Череда полузначащих слов в закутке, от людей отгороженном. Болтовня, что гораздо дороже нам всех написанных в мире томов.

34.

Лишь в пятницу расстались. Нынче - вторник, а я уже завзятый беспризорник, и где он, потерявший совесть дворник, который нас под утро разбудил? Где Домниковой дом, улыбка Вали? где водка, что мы вместе выпивали? и уж поверю, видимо, едва ли, что где-то есть гостиница "Амыл".

Лишь в пятницу расстались. Срок недавний, а я уже пишу все неисправней, и ветер непременно б хлопал ставней, когда бы хоть одна в Москве была. И как в картинку к школьной теореме, я вглядываюсь пристально во время, в глазах круги, поламывает темя и мысль моя калится добела.
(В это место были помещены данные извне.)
-- ==== Sys2Proof/Machine/Flow.lean ====
section
/-!
DEFINITION. The B class (spec 05, R121-R143): joined decisions, branches, calls, the return stack, hardware loops and
their end-of-body test, FORK, JOIN and EXIT.
-/

namespace Sys2Proof.Machine

/-! ### Transfers (R122, R123) -/

/-- Fetch block of an address (R125). -/
def blk (a : Word) : Word := a &&& ~~~(0x3F : Word)

/-- T = blk(A) + 64 * SExt(disp) (R59). -/
def State.target (s : State) (disp : BitVec 32) : Word := blk s.iss.addr + (disp.signExtend 64 <<< 6)

/-- Code addresses have 55 bits (Table flow 1). -/
def pc55 (a : Word) : Word := a &&& 0x007FFFFFFFFFFFFF

/-- Every cluster of the stream continues at `a` (R123). -/
def State.transfer (s : State) (a : Word) : State :=
  let s := s.modCls s.cur s.active fun c => { c with pc := pc55 a }
  { s with iss := { s.iss with moved := true } }

/-- DIVERGE is reported for cluster 0 of a joined stream with the four bits as aux (R124). -/
def State.diverge (s : State) (bits : List (Fin 4)) : Out := s.trapped cDIVERGE 0 0 (maskOf bits)

/-- Guards combined as uni: JOIN, LOOP, LOOPI, EXIT and the task operations (R123, R317). -/
def uniOp (h : Hdr) (act : State → Out) (s : State) : Out :=
  match s.joint .uni (s.on h) with
  | .diverge => s.diverge (s.on h)
  | .no => s.done
  | .yes => act s

/-- A branch of the condition bits `on` under a joined mode (R123). -/
def decideOp (m : JMode) (on : List (Fin 4)) (act : State → Out) (s : State) : Out :=
  match s.joint m on with
  | .diverge => s.diverge on
  | .no => s.done
  | .yes => act s

def execBr (h : Hdr) (m : JMode) (disp : BitVec 32) (s : State) : Out :=
  decideOp m (s.on h) (fun s => (s.transfer (s.target disp)).done) s

/-- The common target of a register transfer: the clusters must agree, and the address be a multiple of 64 (R123, R59). -/
def regTarget (h : Hdr) (a : Reg) (act : Word → State → Out) (s : State) : Out :=
  let ks := s.active
  if s.pendOn ks [a] then s.stalled
  else
    match ks.map fun k => (s.curCl k).reg a with
    | [] => s.done
    | t :: ts =>
      if ts.any fun u => u != t then s.diverge (s.on h)
      else if t.toNat % 64 != 0 then s.trapped cALIGN (ks.headD 0) t 0
      else act t s

/-- A joined BRI whose guards differ decides by its mode first, and looks at its target scalar, and at whether that is
pending, only where it is taken: R125 gives no order of the two (the model's choice, log entry 65; CALLI alike). -/
def execBri (h : Hdr) (m : JMode) (a : Reg) (s : State) : Out :=
  decideOp m (s.on h) (regTarget h a fun t s => (s.transfer t).done) s

/-! ### The return stack (R129-R133) -/

/-- Push onto a cluster's stack; a full one gives up entry 0 to the spill slot (R131). -/
def Cluster.push (c : Cluster) (v : Word) : Cluster :=
  let v := v &&& 0x007FFFFFFFFFFFC0
  if c.rstop == 16 then
    { c with rstack := c.rstack.drop 1 ++ [v], spillp := (c.spillp + 8) &&& 0x007FFFFFFFFFFFF8 }
  else { c with rstack := c.rstack.set c.rstop v, rstop := c.rstop + 1 }

/-- Translate the spill or fill slots of a list of clusters; the lowest that fails is reported as RSPILL (R132). -/
def State.slotCheck (wr : Bool) (slot : Cluster → Word) :
    List (Fin 4) → State → Except (Fin 4 × AErr) (List (Fin 4 × Place) × State)
  | [], s => .ok ([], s)
  | k :: ks, s =>
    let c := s.curCl k
    match s.xl ⟨s.cur.tile, (slot c).toNat, wr, false, !c.priv, 0, 0, s.cur.core⟩ with
    | .error e => .error (k, cRSPILL, slot c, BitVec.ofNat 32 (e.report (slot c)).1)
    | .ok (p, s) =>
      match slotCheck wr slot ks s with
      | .error e => .error e
      | .ok (r, s) => .ok ((k, p) :: r, s)

/-- Push the return address blk(A) + 64 on every cluster's stack and transfer (R126, R131). -/
def State.pushTo (s : State) (t : Word) : Out :=
  let full := s.active.filter fun k => (s.curCl k).rstop == 16
  match State.slotCheck true (fun c => c.spillp) full s with
  | .error (k, c, e, aux) => s.trapped c k e aux
  | .ok (ps, s) =>
    let s := ps.foldl (fun s (k, p) =>
      s.postWrite (onCl s.cur k) p (regBytes 8 ((s.curCl k).rstack.headD 0)) .plain .core) s
    let ra := blk s.iss.addr + 64
    ((s.modCls s.cur s.active fun c => c.push ra).transfer t).done

def execCall (h : Hdr) (m : JMode) (disp : BitVec 32) (s : State) : Out :=
  decideOp m (s.on h) (fun s => s.pushTo (s.target disp)) s

/-- CALLI reads its target scalar as BRI does (R125; log entry 65). -/
def execCalli (h : Hdr) (m : JMode) (a : Reg) (s : State) : Out :=
  decideOp m (s.on h) (regTarget h a fun t s => s.pushTo t) s

/-- The slot below SPILLP, of 55 bits as SPILLP is (Table flow 4). -/
def Cluster.fillSlot (c : Cluster) : Word := (c.spillp - 8) &&& 0x007FFFFFFFFFFFF8

/-- The address a cluster's pop gives, when it is at hand (R127, R131). -/
def Cluster.popped (c : Cluster) : Option Word :=
  if c.rstop == 0 then
    match c.fill with
    | .got bs => some (blk (BitVec.ofNat 64 (leNat bs)))
    | _ => none
  else some (blk (c.rstack.getD (c.rstop - 1) 0))

/-- The stack after a pop (R131). -/
def Cluster.pop (c : Cluster) : Cluster :=
  if c.rstop == 0 then { c with spillp := c.fillSlot, fill := .idle }
  else { c with rstop := c.rstop - 1 }

def Buf.isLost : Buf → Bool
  | .lost => true
  | _ => false

/-- A taken RET: empty stacks ask for their fills, and when every address is at hand the clusters compare them and pop
(R127, R131, R132). -/
def State.retTaken (h : Hdr) (s : State) : Out :=
  let ks := s.active
  match ks.find? fun k => (s.curCl k).rstop == 0 && (s.curCl k).fill.isLost with
  | some k => s.trapped cRSPILL k (s.curCl k).fillSlot (BitVec.ofNat 32 cUECC)
  | none =>
    let need := ks.filter fun k => (s.curCl k).rstop == 0 && (s.curCl k).fill == .idle
    match State.slotCheck false Cluster.fillSlot need s with
    | .error (k, c, e, aux) => s.trapped c k e aux
    | .ok (p :: ps, s) =>
      ((p :: ps).foldl (fun s (k, p) =>
        let id := s.nextId
        (s.request (.stream (onCl s.cur k)) (.read 8) p.loc .fill .plain .core false p.memside).modCurCl k fun c =>
          { c with fill := .sent id 1 }) s).stalled
    | .ok ([], s) =>
      match ks.map fun k => (s.curCl k).popped with
      | [] => s.done
      | none :: _ => s.stalled
      | some t :: ts =>
        if ts.any (·.isNone) then s.stalled
        else if ts.any fun u => u != some t then s.diverge (s.on h)
        else ((s.modCls s.cur ks Cluster.pop).transfer t).done

def execRet (h : Hdr) (m : JMode) (s : State) : Out := decideOp m (s.on h) (State.retTaken h) s

/-- The data of a return-stack fill reaches the waiting RET; an uncorrectable one lets it raise RSPILL (R131, R132). -/
def execReturnStackFill (id : Nat) (s : State) : Out :=
  match s.replyDue id with
  | none => .next s
  | some (r, bs, _, bad) =>
    match r.who, r.dst with
    | .stream i, .fill =>
      if r.drop then .next (s.delReq id)
      else if bad then
        .next (((s.delReq id).raise (s.cl i).priv (ueccOf r i kindF)).modCl i fun c => { c with fill := .lost })
      else .next ((s.delReq id).modCl i fun c => { c with fill := .got bs })
    | _, _ => .next s

/-! ### CHK (R128) -/

def execChk (h : Hdr) (m : JMode) (a : Reg) (disp : BitVec 32) (s : State) : Out :=
  let ks := s.on h
  if s.pendOn ks [a] then s.stalled
  else decideOp m (ks.filter fun k => (s.curCl k).d a) (fun s => (s.transfer (s.target disp)).done) s

/-! ### Hardware loops (R134-R138) -/

/-- Write a loop level of every cluster of the stream; a zero count skips the body (R137). -/
def loopOp (h : Hdr) (lvl : BitVec 2) (disp : BitVec 32) (count : Cluster → BitVec 32) (s : State) : Out :=
  uniOp h (fun s =>
    let ks := s.active
    let live := ks.filter fun k => count (s.curCl k) != 0
    if !live.isEmpty && live.length != ks.length then s.diverge live
    else
      let t := s.target disp
      let n := lvl.toNat
      let b := blk s.iss.addr + 64
      let s := s.modCls s.cur ks fun c =>
        { c with lc := c.lc.set n (count c), lb := c.lb.set n (b &&& 0x007FFFFFFFFFFFC0),
                 le := c.le.set n (t &&& 0x007FFFFFFFFFFFC0) }
      if live.isEmpty then (s.transfer (t + 64)).done else s.done) s

def execLoop (h : Hdr) (lvl : BitVec 2) (a : Reg) (disp : BitVec 32) (s : State) : Out :=
  if s.pendOn (s.on h) [a] then s.stalled
  else loopOp h lvl disp (fun c => (c.reg a).extractLsb' 0 32) s

def execLoopi (h : Hdr) (lvl : BitVec 2) (count disp : BitVec 16) (s : State) : Out :=
  loopOp h lvl (disp.signExtend 32) (fun _ => count.zeroExtend 32) s

/-- The end-of-body test of one cluster for block `b`, from level `n - 1` down: the branch back, the cluster after it and
the levels that tested (R135). -/
def Cluster.bodyTest (b : Word) : Nat → Cluster → Option Word × Cluster × List Nat
  | 0, c => (none, c, [])
  | n + 1, c =>
    let cnt := c.lc.getD n 0
    if cnt != 0 && c.le.getD n 0 == b then
      let c' := { c with lc := c.lc.set n (cnt - 1) }
      if cnt - 1 != 0 then (some (c.lb.getD n 0), c', [n])
      else
        let (t, c'', ls) := bodyTest b n c'
        (t, c'', n :: ls)
    else bodyTest b n c

/-- The end-of-body test of the stream after a bundle that ended block `b` without a transfer: none when the clusters
disagree, else the state, branched back or not, with Done counted (R135, R138, R233). -/
def State.endOfBody (s : State) (b : Word) : Except (List (Fin 4)) State :=
  let rs := s.active.map fun k => (k, (s.curCl k).bodyTest b 4)
  let back := (rs.filter fun r => r.2.1.isSome).map (·.1)
  match rs with
  | [] => .ok s
  | (_, t, _, _) :: _ =>
    if rs.any fun r => r.2.1 != t then .error back
    else
      let s := rs.foldl (fun s r => s.modCurCl r.1 fun _ => r.2.2.1) s
      let s := match (s.curBank.task.bind (·.counted)), rs.find? fun r => r.1 == 0 with
        | some n, some r =>
          if r.2.2.2.contains n then s.modBank s.cur fun x => { x with done := min (x.done + 1) (2 ^ 32 - 1) } else s
        | _, _ => s
      .ok (match t with
        | some a => s.transfer a
        | none => s)

/-! ### Forking, joining and ending (R139-R143) -/

def execFork (h : Hdr) (disp : BitVec 32) (s : State) : Out :=
  let on := s.on h
  if !s.curBank.joined then
    if on.isEmpty then s.done else s.trapped cDIVERGE s.cur.cl 0 (maskOf on)
  else if on.isEmpty then s.done
  else
    let t := s.target disp
    let s := s.modBank s.cur fun b => { b with joined := false }
    let s := cls4.foldl (fun s k =>
      s.modCurCl k fun c =>
        { c with pc := if on.contains k then pc55 (t + BitVec.ofNat 64 (64 * k.val)) else s.iss.next }) s
    { s with iss := { s.iss with moved := true } }.done

/-- aux of JOINMIS (R141). -/
def joinAux (set : BitVec 3) (j : JoinSet) : BitVec 32 :=
  BitVec.ofNat 32 (j.expected.toNat + 16 * j.arrived.toNat + 256 * set.toNat)

def execJoin (h : Hdr) (set : BitVec 3) (mask : BitVec 4) (s : State) : Out :=
  let n := set.toNat
  let b := s.curBank
  let j := tget JoinSet.reset b.joins n
  let c := s.cur.cl
  let bit := BitVec.twoPow 4 c.val
  let mismatch := fun (s : State) (k : Fin 4) => s.trapped cJOINMIS k s.iss.addr (joinAux set j)
  if b.joined then
    uniOp h (fun s => if mask == 0xF then s.done else mismatch s 0) s
  else if (s.on h).isEmpty then s.done
  else if mask &&& bit == 0 || cls4.any (fun k => mask.getLsbD k.val && (b.cl.get k).st == .exited) then mismatch s c
  else if j.busy && (j.expected != mask || j.addr != s.iss.addr) then mismatch s c
  else
    let j' : JoinSet := ⟨true, mask, j.arrived ||| bit, s.iss.addr⟩
    let s := { s with iss := { s.iss with moved := true } }
    if j'.arrived == mask then
      (s.modBank s.cur fun b =>
        let b := { b with joins := tdel b.joins n, joined := mask == 0xF }
        cls4.foldl (fun b k =>
          if mask.getLsbD k.val then b.modCl k fun c => { c with st := .running, pc := s.iss.next } else b) b).done
    else
      ((s.modBank s.cur fun b => { b with joins := tset b.joins n j' }).modCurCl c fun c =>
        { c with st := .joinWait, pc := s.iss.bundle }).done

/-- The streams that wait in a set of which an exiting cluster is a member raise JOINMIS, and the set is cleared (R140). -/
def State.breakJoins (s : State) (c : Fin 4) : State :=
  s.curBank.joins.foldl (fun s (n, j) =>
    if j.busy && j.expected.getLsbD c.val then
      let s := s.modBank s.cur fun b => { b with joins := tdel b.joins n }
      cls4.foldl (fun s k =>
        if j.arrived.getLsbD k.val then
          s.takeTrap (onCl s.cur k) cJOINMIS k (s.curCl k).pc j.addr (joinAux (BitVec.ofNat 3 n) j)
        else s) s
    else s) s

/-- EXIT ends the joined task, or one forked stream and with the last of them the task (R143). -/
def execExit (h : Hdr) (s : State) : Out :=
  if s.curBank.joined then
    uniOp h (fun s => ({ s.endTask s.cur false with iss := { s.iss with moved := true } } : State).done) s
  else if (s.on h).isEmpty then s.done
  else
    let s := s.modCurCl s.cur.cl fun c => { c with st := .exited }
    let s := { s.breakJoins s.cur.cl with iss := { s.iss with moved := true } }
    if cls4.all fun k => (s.curCl k).st == .exited then (s.endTask s.cur false).done else s.done

end Sys2Proof.Machine
end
Лишь в пятницу расстались. Что же дальше? Одно я знаю точно: чтоб без фальши. Ведь счастью, вероятно, будет край же и вот тогда - не подведи нас вкус! Я, в сущности, антирелигиозен, но вот прогноз неимоверно грозен. Конечно, мы погибнем. Но попросим, чтоб нас простил распятый Иисус.

35.

Мысль, до слезы комическая: жизнь проживать в кредит. Аэродинамическая гулко труба гудит.
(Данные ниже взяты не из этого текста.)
/-- A bank performs a request on TSM data. -/
def State.tsmServe (s : State) (t b a : Nat) (r : Req) : State :=
  match r.op with
  | .read n =>
    match (s.badTsm t a n).head? with
    | some g => s.answerLost r g
    | none => s.answer r (s.tsmRead t a n) false false
  | .write bs => (s.tsmWrite t a bs).answer r [] false false
  | op =>
    if !op.steps then s.answer r [] false false
    else
      let bad := s.badTsm t a op.size
      let s := s.zeroTsm t bad
      let old := s.tsmRead t a op.size
      let (v, f) := op.step old
      let s := match v with
        | some bs => s.tsmWrite t a bs
        | none => s
      (s.tsmFlag t b f).answer r old (hasNV f) (!bad.isEmpty)

/-- One bank serves one operation a cycle. -/
def execTsmBankStep (t b : Nat) (s : State) : Out :=
  if !(u16 t && decide (b < 512)) then .fault .noSuchUnit
  else if (s.tile t).bankUsed.contains b then .next s
  else
    match oldest (fun r => r.who.bankRank) (s.reqs.filter fun r => s.tsmReady t b r) with
    | none => .next s
    | some r =>
      let s := s.useBank t b
      match r.loc with
      | .tsm _ a =>
        match flagWin a with
        | some w =>
          match r.op with
          | .flag v => .next ((s.modTile t fun x => x.setFlagWord w v).answer r [] false false)
          | _ => .next (s.answer r (leBytes 8 ((s.tile t).flagWord w).toNat) false false)
        | none => .next (s.tsmServe t b a r)
      | _ => .next s

/-! ### Requesters -/

/-- The place at which a request sets out: its tile, or the edge relay, place 16, for one of another module. -/
def Req.from (r : Req) : Nat :=
  match r.who with
  | .stream i => i.tile
  | .router t => t
  | .engine t _ _ _ => t
  | .remote _ | .host => 16

/-- The owner of a request in the calendar of a tile (R359). -/
def Req.owner (r : Req) (t : Nat) : Nat :=
  match r.who with
  | .stream i => if i.tile == t then i.core else 16
  | .engine u c _ _ => if u == t then c else 16
  | _ => 16

/-- The home tile of a request is this tile. -/
def Loc.atHome (l : Loc) (t : Nat) : Bool :=
  match l with
  | .hbm a => paTile a == t
  | _ => false

/-! ### Arrival at the home (R244-R248) -/

/-- Quanta of 0.8 ns in the 112 ns from a slot to its data (R360). -/
def dataTime : Nat := 140

/-- The bytes of a read that one queued write covers whole, from the youngest such write (R244). -/
def State.fromQueue (s : State) (a n : Nat) : Option (List Byte) :=
  ((s.tile (paTile a)).wq.reverse.find? fun e => overlaps a n e.addr e.data.length).bind fun e =>
    if e.addr ≤ a && a + n ≤ e.addr + e.data.length then some ((e.data.drop (a - e.addr)).take n) else none

/-- MSCOP on the lines of a run, for an access of `owner` (R246, R359, R412). -/
def State.mscRun (s : State) (op a n owner : Nat) : State :=
  let t := paTile a
  let lo := paOff a / 64
  let hi := (paOff a + n - 1) / 64
  if n == 0 then s
  else
    ((s.tile t).msc.filter fun e => decide (lo ≤ e.1) && decide (e.1 ≤ hi)).foldl (fun s e =>
      match op with
      | 0 =>
        if e.2.dirty then
          (s.queueWrite (t * 2 ^ 36 + e.1 * 64) e.2.data owner).modTile t fun x =>
            { x with msc := tset x.msc e.1 { e.2 with dirty := false } }
        else s
      | 1 => s.mscEvict t e.1 owner
      | 2 => s.modTile t fun x => { x with msc := tset x.msc e.1 { e.2 with retain := true } }
      | _ => s.modTile t fun x => { x with msc := tset x.msc e.1 { e.2 with evict := true } }) s

/-- A request that stands at its home works on the line of `h`. -/
def State.onLine (s : State) (h : Nat) (q : Req) : Bool :=
  match q.loc with
  | .hbm a => (q.stage == .home || q.stage == .unit) && s.homeAddr a / 64 == h / 64
  | _ => false

/-- An access waits before its home's MSC: until an atomic on its line has completed at the unit, and an atomic until the
reads of its line that came before have been served (R245). -/
def State.lineHeld (s : State) (r : Req) (h : Nat) : Bool :=
  s.reqs.any fun q => q.id != r.id && s.onLine h q && (q.op.steps || r.op.steps)

/-- The answer to a read whose bytes the MSC or the stack gives now: they, or the uncorrectable granule (R251). -/
def State.readNow (s : State) (r : Req) (h n : Nat) : State :=
  match s.mscLose h with
  | (some b, s) => s.answerLost r b
  | (none, s) =>
    match (s.badHbm h n).head? with
    | some b => s.answerLost r b
    | none => s.answer r (s.stackBytes h n) false false

/-- The request's answer sets out no sooner than a quantum. -/
def State.notBefore (s : State) (id n : Nat) : State := s.modReq id fun q => { q with due := max q.due n }

/-- The request waits at its home for a slot. -/
def State.standHome (s : State) (id : Nat) : State := s.modReq id fun q => { q with stage := .home, due := s.quantum }

/-- A read, or a prefetch, looks the line up: the MSC answers it, or the write queue, or it waits for a slot (R244, R246, R248,
R260). -/
def State.arriveRead (s : State) (r : Req) (h n : Nat) : State :=
  let t := paTile h
  let pf := r.op == .pf
  let s := s.mscScrub h n
  match s.mscLine h with
  | some l => if pf then (s.mscHit h).delReq r.id else ((s.mscHit h).readNow r h n).notBefore r.id l.ready
  | none =>
    let (alloc, s) := if pf then (!r.memside, s.mscMiss h) else s.mscTouch h r.memside
    if pf && r.memside then s.delReq r.id
    else
      match s.fromQueue h n with
      | some bs =>
        let s := if alloc then s.mscFill h (r.owner t) (s.quantum + dataTime) (!pf) else s
        s.answer r bs false false
      | none => (s.modReq r.id fun q => { q with alloc }).standHome r.id

/-- An atomic's line leaves the MSC, written back when dirty; of an uncorrectable dirty one zeros are left, with a record (R245,
R251). Atomics on memory-side pages go by the MSC. -/
def State.arriveStep (s : State) (r : Req) (h : Nat) : State :=
  let t := paTile h
  let s := s.mscScrub h 64
  let s := if r.memside then s else if (s.mscLine h).isSome then s.mscHit h else s.mscMiss h
  match s.mscLose h with
  | (some b, s) =>
    (((s.raise false (ueccRec b t 0 kindF 7 true)).queueWrite (h / 64 * 64) (List.replicate 64 0) (r.owner t)).modReq r.id
      fun q => { q with cell := some b }).standHome r.id
  | (none, s) => (s.mscEvict t (paOff h / 64) (r.owner t)).standHome r.id

/-- A request of this module's HBM reaches its home, unless its line is held. -/
def State.arriveHome (s : State) (r : Req) (a : Nat) : State :=
  let h := s.homeAddr a
  if s.lineHeld r h then s
  else
    match r.op with
    | .write bs => (s.homeWrite a bs (r.owner (paTile h))).answer r [] false false
    | .read n => s.arriveRead r h n
    | .pf => s.arriveRead r h 64
    | .atom .. | .red .. | .redWire .. => s.arriveStep r h
    | .mscop op n => (s.mscRun op h n (r.owner (paTile h))).answer r [] false false
    | .frame .. => s.standHome r.id
    | .flag _ => s.answer r [] false false

/-! ### Routers (R369) -/

/-- An earlier request of the same core to the same home, which left this router by another output, has not been accepted there
yet (R369). -/
def State.otherPath (s : State) (r : Req) (t out : Nat) : Bool :=
  r.who.coreOf.isSome && s.reqs.any fun q =>
    decide (q.id < r.id) && q.who.coreOf == r.who.coreOf && q.loc.goal == r.loc.goal &&
      (match q.stage with
       | .router _ | .out _ | .slip .. => true
       | _ => false) && q.via.any fun v => v.1 == t && v.2 != out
Аэродинамическая грозно гудит труба. Белое вижу личико я это моя судьба.

Стекла в окошке названивают, ветер гудит сквозной. Видимо, что и названия нет сделанному со мной.

Чем же потом расплачиваться? Счастье, конечно, но девочка вдруг расплачется, я стану глядеть в окно.

Будущее предрекаемо ли, коль уже сделан шаг? Бога для пустяка не моли, кто мы Ему? - пустяк.

В туши ресниц твоих выпачкал я нос, а мы оба - лбы. Аэродинамическая злая труба судьбы.

36.

О льняное полотно стерты локти и коленки, и уже с тобой по стенке ходим мы давным-давно,

как старуха и старик: чтоб не дай Бог не свалиться. Ну а лица, наши лица! все написано на них:

эти черные круги под счастливыми глазами... Вы не пробовали сами? Вот же, право, дураки!

37.

Я никак не могу отвязаться от привкуса тлена в поцелуе твоих удивительно ласковых уст... Дикий ужас проклятия: не до седьмого колена, но до пор, пока мир этот станет безлюден и пуст.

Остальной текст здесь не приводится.